Shady's angel

Good girl Dido shared the mike with rap's bad boy, then spread her wings without him.

DIDO, TRAVIS

Key Arena, 628-0888, $30 7:30 p.m. Mon., June 11

BONO AND SINATRA, Bowie and Bing, Plant and Puffy—odd-couple musical pairings are nothing new. But while most such collaborations are consigned quickly to the pop-culture curio box, one in particular transcended its novelty roots, eventually capturing the national zeitgeist and becoming a bona fide phenomenon. Before the Grammys, the protests, and the Elton duet, fate brought together one Ms. Dido Armstrong, a demure British folk songstress, and the sociopathic Detroit rapper known alternately as Eminem, Slim Shady, Marshall Mathers III, and, well, Satan in Adidas Track Pants. On Em's disturbing obsessed-fan paean "Stan," the hip-hop Beelzebub borrowed Dido's sweet, pensive vocals from her love song "Thank You" (later a top 10 hit on its own) to augment his staccato, expletive-laced delivery, and the two somehow came together like peanut butter and chocolate, a post-millennial Bogie and Bacall. While her No Angel had been selling a respectable number of copies for months, the unlikely alliance became, as they say, Dido's Big Break. Now, the woman who once played to a tiny if appreciative crowd at a now-defunct Capitol Hill venue is poised, more than two years on—and without having released a single new song to the public—to take on the Key Arena as a headliner. It's been quite a ride.

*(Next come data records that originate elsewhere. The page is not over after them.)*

-- ==== Sys2Proof/Machine/Step.lean ====
section
/-! DEFINITION. `Update()`, the one step of the machine (`40_tick_and_operands.md` R80, R97). -/

namespace Sys2Proof.Machine

/-- One call of `Update`. On an ended machine it changes nothing (`40_tick_and_operands.md` R81, step 1).
It is refused while a pointer has not been set (`70_reset_and_hazards.md` R189). Otherwise the word at
the active pointer is fetched, decoded and executed (`40_tick_and_operands.md` R82 to R97). An active
pointer outside the core, which no reachable state has (`10_state.md` R25(a)), is a fault. -/
def step (s : State) : Host.Outcome State Fault Refusal :=
  if s.ended = true then .next s
  else if s.pointersSet = true then
    if s.activeIp < s.coreLen then exec s.fetchInstr s.beginPlay
    else .fault (.outOfCore s.activeIp)
  else .refused .pointersNotSet

/-- `s` with the instruction of `nbits` bits in `w` placed in the cell the next step fetches, and both
pointers counting as set by the loader, which is what a first `Update` needs (log entry 6). -/
def State.withFetchWord (s : State) (nbits w : Nat) : State :=
  s.placeWord (BitVec.ofNat 32 (w % 2 ^ nbits))

end Sys2Proof.Machine
end

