-- ==== Sys2Proof/Machine/Effects.lean ====
section
/-! DEFINITION. The handler of each instruction by name, so that what a tick writes can be said without
running it (the `on_write` event of `10_state.md` R23). -/

namespace Sys2Proof.Machine

/-- The handler of an instruction (`40_tick_and_operands.md` R97, the `case` of the transition). -/
def handlerOf (i : Instr) : State → LastTick → HandlerResult :=
  match i with
  | .dat _ _ => datHandler
  | .mov _ _ => movHandler
  | .add _ _ => addHandler
  | .sub _ _ => subHandler
  | .jmp _ _ => jmpHandler
  | .jmz _ _ => jmzHandler
  | .djz _ _ => djzHandler
  | .cmp _ _ => cmpHandler
  | .illegal _ _ _ => illegalHandler

/-- What the handler of `i` answers when `i` is the active program's instruction in `s`. -/
def effectOf (i : Instr) (s : State) : HandlerResult := handlerOf i s (s.latch (instrFields i))

/-- The cell a handler's answer writes, if it writes one. -/
def HandlerResult.target (r : HandlerResult) : Option Nat :=
  match r with
  | .violation => none
  | .done none _ => none
  | .done (some (addr, _)) _ => some addr

/-- The address of the `on_write(addr)` event that executing `i` in `s` emits (`10_state.md` R23,
`20_memory.md` R31): every `MemWrite` emits it, whether or not the value changes (91 N10). -/
def writeTarget (i : Instr) (s : State) : Option Nat := (effectOf i s).target

end Sys2Proof.Machine
end

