-- ==== Sys2Proof/Tests/Slice0.lean ====
section
/-! SUPPORT. The model's own tests, each one step or less, with the expected values taken from
`spec/95_test_vectors.md`; and for each statement with hypotheses a witness that meets them. -/

namespace Sys2Proof.Machine.Tests

open Sys2Proof Sys2Proof.Machine

/-- Core of `L` cells, program A executing at `ip`, both pointers set, B at 0. -/
def core (L ip : Nat) (m : Memory) : State :=
  { State.resetOf L with mem := m, ipA := ip, ipASet := true, ipBSet := true }

/-- The usual fixture, `L = 16`. -/
def at16 (ip : Nat) (m : Memory) : State := core 16 ip m

/-- A's pointer, the memory and the violated flag after one step. -/
def after (s : State) : Option (Nat × Memory × Bool) :=
  match step s with
  | .next t => some (t.ipA, t.mem, t.violated)
  | _ => none

/-! ### Well-formedness and codec -/

theorem test_wellFormed_refuses_low_illegal :
    (Instr.illegal 7#4 ⟨.immediate, 0⟩ ⟨.immediate, 0⟩).wellFormed = false := by decide

theorem test_wellFormed_accepts_illegal_8_and_15 :
    (Instr.illegal 8#4 ⟨.immediate, 0⟩ ⟨.immediate, 0⟩).WellFormed ∧
    (Instr.illegal 15#4 ⟨.invalid, 4095⟩ ⟨.invalid, 4095⟩).WellFormed := by decide

-- opcode 0000, modes 00 01, fields 000 and FFF (section 2.1)
theorem test_decode_dat : decode 0x01000FFF#32 = .dat ⟨.immediate, 0⟩ ⟨.relative, 4095⟩ := by decide
-- 0001 10 10 001 002
theorem test_decode_mov : decode 0x1A001002#32 = .mov ⟨.indirect, 1⟩ ⟨.indirect, 2⟩ := by decide
-- conflict C1: the literal 0x11000001 is mov #0 1
theorem test_decode_mov_C1 : decode 0x11000001#32 = .mov ⟨.immediate, 0⟩ ⟨.relative, 1⟩ := by decide
-- 0010 00 01 004 003
theorem test_decode_add : decode 0x21004003#32 = .add ⟨.immediate, 4⟩ ⟨.relative, 3⟩ := by decide
-- 0011 00 01 002 004
theorem test_decode_sub : decode 0x31002004#32 = .sub ⟨.immediate, 2⟩ ⟨.relative, 4⟩ := by decide
-- 0100 11 01 000 002
theorem test_decode_jmp : decode 0x4D000002#32 = .jmp ⟨.invalid, 0⟩ ⟨.relative, 2⟩ := by decide
-- 0101 01 01 001 002
theorem test_decode_jmz : decode 0x55001002#32 = .jmz ⟨.relative, 1⟩ ⟨.relative, 2⟩ := by decide
-- 0110 10 00 FFF 003
theorem test_decode_djz : decode 0x68FFF003#32 = .djz ⟨.indirect, 4095⟩ ⟨.immediate, 3⟩ := by decide
-- 0111 01 00 003 004
theorem test_decode_cmp : decode 0x74003004#32 = .cmp ⟨.relative, 3⟩ ⟨.immediate, 4⟩ := by decide
-- 1000 11 11 FFF FFF
theorem test_decode_illegal :
    decode 0x8FFFFFFF#32 = .illegal 8#4 ⟨.invalid, 4095⟩ ⟨.invalid, 4095⟩ := by decide
theorem test_encode_words :
    encode (.mov ⟨.immediate, 5⟩ ⟨.relative, 4095⟩) = 0x11005FFF#32 ∧
    encode (.djz ⟨.relative, 4094⟩ ⟨.immediate, 0⟩) = 0x64FFE000#32 ∧
    encode (.illegal 15#4 ⟨.invalid, 4095⟩ ⟨.invalid, 4095⟩) = 0xFFFFFFFF#32 := by decide
theorem test_decodeTableWord :
    decodeTableWord 32 0x41000FFE = some (.jmp ⟨.immediate, 0⟩ ⟨.relative, 4094⟩) ∧
    decodeTableWord 40 0 = none := by decide
-- sections 2.1 and 2.2
theorem test_encodeArgs :
    encodeArgs 7 3 4095 3 4095 = .ok 0x7FFFFFFF#32 ∧ encodeArgs 0 0 0 0 0 = .ok 0x00000000#32 ∧
    encodeArgs 8 0 0 0 0 = .error .opcode ∧ encodeArgs 1 4 0 0 0 = .error .modeA ∧
    encodeArgs 1 0 4096 0 0 = .error .fieldA ∧ encodeArgs 1 0 0 4 0 = .error .modeB ∧
    encodeArgs 1 0 0 0 4096 = .error .fieldB ∧ encodeArgs (-1) 0 0 0 0 = .error .opcode := by decide
theorem test_isValid :
    isValid (decodeFields 0x7AFFFFFF#32) = true ∧ isValid (decodeFields 0x0C000000#32) = false ∧
    isValid (decodeFields 0x03000000#32) = false ∧ isValid (decodeFields 0x80000000#32) = false := by
  decide

/-! ### Fold and the resolver (section 3) -/

theorem test_fold_table :
    fold 12 (-1) = 3 ∧ fold 16 5000 = 8 ∧ fold 1000 4999 = 903 ∧ fold 4095 4096 = 0 ∧
    fold 4096 (-1) = 4095 ∧ fold 8192 8193 = 1 ∧ fold 1 4095 = 0 := by decide
theorem test_incr_table :
    incr 16 15 1 = 0 ∧ incr 16 15 2 = 1 ∧ incr 4095 4094 2 = 0 ∧ incr 4097 4096 1 = 1 ∧
    incr 1 0 2 = 0 := by decide

/-- The fixture of section 3.3. -/
def fixture : Memory :=
  [(2, 0x00000003#32), (4, 0x00000007#32), (5, 0x00000FFF#32), (6, 0x15000FFE#32)]

theorem test_resolve_immediate : resolve fixture 16 1 ⟨.immediate, 9⟩ = ⟨some 9, none⟩ := by decide
theorem test_resolve_relative :
    resolve fixture 16 1 ⟨.relative, 1⟩ = ⟨some 3, some 2⟩ ∧
    resolve fixture 16 1 ⟨.relative, 4094⟩ = ⟨some 0, some 15⟩ := by decide
theorem test_resolve_indirect :
    resolve fixture 16 1 ⟨.indirect, 1⟩ = ⟨some 0xFFF, some 5⟩ ∧
    resolve fixture 16 1 ⟨.indirect, 5⟩ = ⟨some 7, some 4⟩ ∧
    resolve fixture 16 1 ⟨.indirect, 3⟩ = ⟨some 0, some 11⟩ := by decide
theorem test_resolve_invalid : resolve fixture 16 1 ⟨.invalid, 77⟩ = ⟨none, none⟩ := by decide
theorem test_resolve_seam :
    (resolve [] 1000 0 ⟨.relative, 4095⟩).addr = some 95 ∧
    (resolve [] 1000 999 ⟨.relative, 4000⟩).addr = some 903 := by decide
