-- ==== Sys2Proof/Machine/RegMap.lean ====
section
/-! DEFINITION. The register map (R13 to R19, R33, R37 to R39): every block, every register with its fields, access code, reset value and legal set. -/

namespace Sys2Proof.Machine

/-- Access codes of R14; `rsvd` is a RSVD or GROW field (R15). -/
inductive Access where
  | ro | rw | w1c | w1s | rc | wo | rwl | rsvd
  deriving DecidableEq, Repr

/-- Reset value of a field. `type`, `unit` and `unitMod2` depend on the block (R37, R39, R100); `ctx0 a b` is `a` in context 0 and
`b` in every other; `held` is a value taken from fuses, the image or the MRAM, which `State.reset` lists. -/
inductive ResetVal where
  | val (n : Nat) | type | unit | unitMod2 | ctx0 (a b : Nat) | codeMax | held
  deriving DecidableEq, Repr

/-- Legal sets that depend on the state (the rule of each is at `dynLegal`). -/
inductive DynLegal where
  | topSelected | pciWinLo | pciWinHi | chTail | rptHead | ctxEnable | ctxTeardown | cqCount | sqCq
  | hicEnable | hicKind | hicTarget | islandDbg | arm | hrtPairReq | tenBase | tenSize | depotW | pairReq | poolScrub
  deriving DecidableEq, Repr

/-- Legal set of a field (R17). -/
inductive Legal where
  | any
  | range (lo hi : Nat)
  | srange (below above : Nat)
  | evenRange (lo hi : Nat)
  | oneOf (vs : List Nat)
  | align (k : Nat)
  | mask (m : Nat)
  | dyn (k : DynLegal)
  deriving DecidableEq, Repr

/-- One field: lowest bit (within the 64-bit value for a pair, R16), width, access, reset, legal set. -/
structure FieldDesc where
  lsb : Nat
  width : Nat
  access : Access
  reset : ResetVal
  legal : Legal
  deriving DecidableEq, Repr

/-- One register, or the `_LO` of a pair (then the fields span both words), repeated at two strides. -/
structure RegDesc where
  off : Nat
  stride1 : Nat
  count1 : Nat
  stride2 : Nat
  count2 : Nat
  pair : Bool
  fields : List FieldDesc
  deriving DecidableEq, Repr

/-- Block prefixes of R37. -/
inductive Blk where

  | top
  | hrt
  | hic
  | tim
  | sfi
  | fcl
  | evr
  | blw
  | tng
  | mem
  | cru
  | fwl
  | nlk
  | pci
  | eth
  | dgt
  | anv
  | drw
  | vec
  | ppu
  | emb
  | snt
  | prc
  | snp
  deriving DecidableEq, Repr

/-- TYPE of a block's identity register (R37). -/
def Blk.type : Blk → Nat

  | .top => 0x01
  | .hrt => 0x02
  | .hic => 0x03
  | .tim => 0x04
  | .sfi => 0x05
  | .fcl => 0x06
  | .evr => 0x07
  | .blw => 0x08
  | .tng => 0x09
  | .mem => 0x0A
  | .cru => 0x0B
  | .fwl => 0x0C
  | .nlk => 0x0D
  | .pci => 0x0E
  | .eth => 0x0F
  | .dgt => 0x10
  | .anv => 0x11
  | .drw => 0x12
  | .vec => 0x13
  | .ppu => 0x14
  | .emb => 0x15
  | .snt => 0x16
  | .prc => 0x17
  | .snp => 0x18

/-- Data types a camera pipeline accepts (R270). -/
def camDataTypes : List Nat := [0x1E, 0x2A, 0x2B, 0x2C, 0x2D, 0x2E]

/-- Output formats of a camera pipeline (codes of R44). -/
def camOutputFormats : List Nat := [0x1, 0x2, 0x4, 0x5, 0x6]

/-- BLOCK_ID (R39). -/
def blockIdReg : RegDesc := ⟨0, 4, 1, 4, 1, false,
  [⟨24, 8, .ro, .val 1, .any⟩, ⟨20, 4, .rsvd, .val 0, .any⟩, ⟨16, 4, .ro, .val 0, .any⟩, ⟨8, 8, .ro, .type, .any⟩, ⟨0, 8, .ro, .unit, .any⟩]⟩

/-- Registers of the TOP_ block (R41, R481). -/
def topRegs : List RegDesc := [
  -- TOP_VERSION
  ⟨0x8, 0x4, 1, 0x4, 1, false, [
    ⟨24, 8, .rsvd, .val 0, .any⟩,
    ⟨16, 8, .rwl, .val 1, .dyn .topSelected⟩,
    ⟨8, 8, .ro, .val 1, .any⟩,
    ⟨0, 8, .ro, .val 1, .any⟩]⟩,
  -- TOP_IDENT
  ⟨0x10, 0x4, 1, 0x4, 1, false, [
    ⟨28, 4, .rsvd, .val 0, .any⟩,
    ⟨24, 4, .ro, .held, .any⟩,
    ⟨16, 8, .ro, .held, .any⟩,
    ⟨12, 4, .rsvd, .val 0, .any⟩,
    ⟨0, 12, .ro, .held, .any⟩]⟩,
  -- TOP_ANV_MASK_LO/_HI
  ⟨0x14, 0x4, 1, 0x4, 1, true, [
    ⟨32, 32, .ro, .held, .any⟩,
    ⟨0, 32, .ro, .held, .any⟩]⟩,
  -- TOP_LOCK
  ⟨0x20, 0x4, 1, 0x4, 1, false, [
    ⟨1, 31, .rsvd, .val 0, .any⟩,
    ⟨0, 1, .w1s, .val 0, .any⟩]⟩,
  -- TOP_RPT_DROP
  ⟨0x24, 0x4, 1, 0x4, 1, false, [
    ⟨16, 16, .rsvd, .val 0, .any⟩,
    ⟨0, 16, .rc, .val 0, .any⟩]⟩,
  -- TOP_BOOT
  ⟨0x30, 0x4, 1, 0x4, 1, false, [
    ⟨28, 4, .ro, .held, .any⟩,
    ⟨14, 14, .rsvd, .val 0, .any⟩,
    ⟨8, 6, .ro, .held, .any⟩,
    ⟨1, 7, .rsvd, .val 0, .any⟩,
    ⟨0, 1, .ro, .held, .any⟩]⟩,
  -- TOP_SEC
  ⟨0x34, 0x4, 1, 0x4, 1, false, [
    ⟨10, 22, .rsvd, .val 0, .any⟩,
    ⟨4, 6, .ro, .held, .any⟩,
    ⟨0, 4, .w1s, .held, .any⟩]⟩,
  -- TOP_IMG_SEQ
  ⟨0x38, 0x4, 1, 0x4, 1, false, [
    ⟨0, 32, .ro, .held, .any⟩]⟩
  ]

/-- Registers of the HRT_ block (R326). -/
def hrtRegs : List RegDesc := [
  -- HRT_CTL
  ⟨0x10, 0x4, 1, 0x4, 1, false, [
    ⟨28, 4, .rsvd, .val 0, .any⟩,
    ⟨1, 27, .rsvd, .val 0, .any⟩,
    ⟨0, 1, .rw, .val 0, .any⟩]⟩,
  -- HRT_EVT_STATUS
  ⟨0x18, 0x4, 1, 0x4, 1, false, [
    ⟨4, 28, .rsvd, .val 0, .any⟩,
    ⟨3, 1, .w1c, .val 0, .any⟩,
    ⟨2, 1, .w1c, .val 0, .any⟩,
    ⟨1, 1, .w1c, .val 0, .any⟩,
    ⟨0, 1, .w1c, .val 0, .any⟩]⟩,
  -- HRT_EVT_EN
  ⟨0x1C, 0x4, 1, 0x4, 1, false, [
    ⟨4, 28, .rsvd, .val 0, .any⟩,
    ⟨3, 1, .rw, .val 0, .any⟩,
    ⟨2, 1, .rw, .val 0, .any⟩,
    ⟨1, 1, .rw, .val 0, .any⟩,
    ⟨0, 1, .rw, .val 0, .any⟩]⟩,
  -- HRT_RPT_BASE_LO/_HI
  ⟨0x20, 0x4, 1, 0x4, 1, true, [
    ⟨40, 24, .rsvd, .val 0, .any⟩,
    ⟨32, 8, .rw, .val 0, .any⟩,
    ⟨0, 32, .rw, .val 0, .align 5⟩]⟩,
  -- HRT_RPT_CTL
  ⟨0x28, 0x4, 1, 0x4, 1, false, [
    ⟨9, 23, .rsvd, .val 0, .any⟩,
    ⟨8, 1, .rw, .val 0, .any⟩,
    ⟨5, 3, .rsvd, .val 0, .any⟩,
    ⟨0, 5, .rw, .val 4, .range 4 16⟩]⟩,
  -- HRT_RPT_IDX
  ⟨0x2C, 0x4, 1, 0x4, 1, false, [
    ⟨16, 16, .ro, .val 0, .any⟩,
    ⟨0, 16, .rw, .val 0, .dyn .rptHead⟩]⟩,
  -- HRT_CTX_CTL
  ⟨0x1000, 0x100, 16, 0x4, 1, false, [
    ⟨28, 4, .rsvd, .val 0, .any⟩,
    ⟨11, 17, .rsvd, .val 0, .any⟩,
    ⟨8, 3, .rw, .val 7, .any⟩,
    ⟨3, 5, .rsvd, .val 0, .any⟩,
    ⟨2, 1, .wo, .val 0, .any⟩,
    ⟨1, 1, .w1s, .val 0, .dyn .ctxTeardown⟩,
    ⟨0, 1, .rw, .ctx0 1 0, .dyn .ctxEnable⟩]⟩,
  -- HRT_CTX_STATUS
  ⟨0x1004, 0x100, 16, 0x4, 1, false, [
    ⟨16, 16, .ro, .val 1, .any⟩,
    ⟨13, 3, .rsvd, .val 0, .any⟩,
    ⟨4, 9, .ro, .val 0, .any⟩,
    ⟨2, 2, .rsvd, .val 0, .any⟩,
    ⟨0, 2, .ro, .ctx0 1 0, .any⟩]⟩,
  -- HRT_CTX_INFLIGHT
  ⟨0x1008, 0x100, 16, 0x4, 1, false, [
    ⟨16, 16, .rsvd, .val 0, .any⟩,
    ⟨0, 16, .ro, .val 0, .any⟩]⟩,
  -- HRT_CTX_ERR
  ⟨0x100C, 0x100, 16, 0x4, 1, false, [
    ⟨16, 16, .rc, .val 0, .any⟩,
    ⟨0, 16, .rc, .val 0, .any⟩]⟩,
  -- HRT_SQ_BASE_LO/_HI
  ⟨0x20000, 0x1000, 16, 0x40, 8, true, [
    ⟨40, 24, .rsvd, .val 0, .any⟩,
    ⟨32, 8, .rw, .val 0, .any⟩,
    ⟨0, 32, .rw, .val 0, .align 6⟩]⟩,
  -- HRT_SQ_CFG
  ⟨0x20008, 0x1000, 16, 0x40, 8, false, [
    ⟨28, 4, .rsvd, .val 0, .any⟩,
    ⟨12, 16, .rsvd, .val 0, .any⟩,
    ⟨11, 1, .rw, .val 0, .any⟩,
    ⟨8, 3, .rw, .val 0, .dyn .sqCq⟩,
    ⟨5, 3, .rsvd, .val 0, .any⟩,
    ⟨0, 5, .rw, .val 4, .range 4 16⟩]⟩,
  -- HRT_SQ_IDX
  ⟨0x2000C, 0x1000, 16, 0x40, 8, false, [
    ⟨16, 16, .ro, .val 0, .any⟩,
    ⟨0, 16, .ro, .val 0, .any⟩]⟩,
  -- HRT_CQ_BASE_LO/_HI
  ⟨0x20200, 0x1000, 16, 0x40, 8, true, [
    ⟨40, 24, .rsvd, .val 0, .any⟩,
    ⟨32, 8, .rw, .val 0, .any⟩,
    ⟨0, 32, .rw, .val 0, .align 5⟩]⟩,
  -- HRT_CQ_CFG
  ⟨0x20208, 0x1000, 16, 0x40, 8, false, [
    ⟨28, 4, .rsvd, .val 0, .any⟩,
    ⟨13, 15, .rsvd, .val 0, .any⟩,
    ⟨12, 1, .ro, .val 1, .any⟩,
    ⟨11, 1, .rw, .val 0, .any⟩,
    ⟨5, 6, .rsvd, .val 0, .any⟩,
    ⟨0, 5, .rw, .val 4, .range 4 16⟩]⟩,
  -- HRT_CQ_MOD
  ⟨0x2020C, 0x1000, 16, 0x40, 8, false, [
    ⟨16, 16, .rw, .val 0, .any⟩,
    ⟨0, 16, .rw, .val 1, .dyn .cqCount⟩]⟩,
  -- HRT_CQ_IDX
  ⟨0x20210, 0x1000, 16, 0x40, 8, false, [
    ⟨16, 16, .ro, .val 0, .any⟩,
    ⟨0, 16, .ro, .val 0, .any⟩]⟩
  ]
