-- ==== Sys2Proof/Machine/SMap.lean ====
section
/-! DEFINITION. Sparse data by key: a list of (key, value) pairs with strictly rising keys, so that equal maps are equal lists. -/

namespace Sys2Proof.Machine

/-- A sparse map; the canonical form is `SMap.wf`. -/
abbrev SMap (α : Type) := List (Nat × α)

/-- The value of a key, if listed. -/
def SMap.find? {α : Type} : SMap α → Nat → Option α
  | [], _ => none
  | (k', v) :: t, k => if k' = k then some v else SMap.find? t k

/-- Insert or replace. -/
def SMap.insert {α : Type} : SMap α → Nat → α → SMap α
  | [], k, v => [(k, v)]
  | (k', v') :: t, k, v =>
    if k < k' then (k, v) :: (k', v') :: t
    else if k' = k then (k, v) :: t
    else (k', v') :: SMap.insert t k v

/-- Remove a key. -/
def SMap.erase {α : Type} : SMap α → Nat → SMap α
  | [], _ => []
  | (k', v') :: t, k => if k' = k then t else (k', v') :: SMap.erase t k

/-- Keep the entries whose key satisfies `p`. -/
def SMap.keep {α : Type} (p : Nat → Bool) (m : SMap α) : SMap α := m.filter (fun e => p e.1)

/-- Every key of the map lies above `lo`, and the keys rise strictly. -/
def SMap.above {α : Type} : Nat → SMap α → Bool
  | _, [] => true
  | lo, (k, _) :: t => decide (lo < k) && SMap.above k t

/-- The canonical form: keys strictly rising. -/
def SMap.wf {α : Type} : SMap α → Bool
  | [] => true
  | (k, _) :: t => SMap.above k t

/-- The value of a key, with the value of an unlisted key. -/
def SMap.getD {α : Type} (m : SMap α) (k : Nat) (d : α) : α := (SMap.find? m k).getD d

/-- Write a value: the value an unlisted key reads as removes the entry. -/
def SMap.put {α : Type} [DecidableEq α] (m : SMap α) (k : Nat) (dflt v : α) : SMap α :=
  if v = dflt then SMap.erase m k else SMap.insert m k v

/-- Change the value of a key. -/
def SMap.modify {α : Type} (m : SMap α) (k : Nat) (d : α) (f : α → α) : SMap α :=
  SMap.insert m k (f (SMap.getD m k d))

/-- A sorted list of distinct numbers: insertion. -/
def setInsert : List Nat → Nat → List Nat
  | [], k => [k]
  | x :: t, k => if k < x then k :: x :: t else if x = k then x :: t else x :: setInsert t k

/-- Removal from such a list. -/
def setErase (l : List Nat) (k : Nat) : List Nat := l.filter (· != k)

/-- Sorted, without repeats. -/
def setWf : List Nat → Bool
  | [] => true
  | [_] => true
  | a :: b :: t => decide (a < b) && setWf (b :: t)

end Sys2Proof.Machine
end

"There are certain things I'm sick of and certain things I'm not sick of yet," the singer admits from her bed in London (she's sport enough to squeeze in a late-night chat). "I'm not sick of singing, obviously, or doing actual shows, but the endless traveling I could do without. I've definitely grown with the venues, if you know what I mean. I've learned more each time I've toured, and now being on the road two and a half years. . . . You learn how to make the venue seem smaller than it is." Of course, she hasn't gone completely from zero to 60 on the musical front; brother Rollo, of the successful British trip-hop act Faithless, did let his kid sister worm her way into the studio and onstage, a collaboration that eventually led to a solo deal with Arista Records. Her atmospheric, electronic-tinged folk seemed just the thing for waning Lilith fairies, and the inclusion of the airy "Here With Me" as the theme to intergalactic teen drama Roswell soon followed. But while Paula Cole and her ilk have (some say thankfully) languished, Dido thrives.

The former literary agent and lawyer-in-training now spends the majority of her time living the rock star's nomadic touring life, far from London and the barrister boyfriend to whom the unashamedly squishy "Thank You" is dedicated. She has, however, found a few friendly boys to keep her company; huggable Brit-poppers Travis are joining her for a run of U.S. shows. "I can't wait," enthuses the singer. "It was my idea [to tour with them]; they're like my favorite band. I know they're different from what I do, but I think it complements it, and most of my fans absolutely love Travis."

"They're such sweet guys," she continues, "and I was sort of blown away by how nice they are. But they've also just got the same mentality, which is that it's all about music and having a lovely evening and being friendly and enjoying the moment, really." A sentiment, we're sure, that the Real Slim Shady would stand up and share.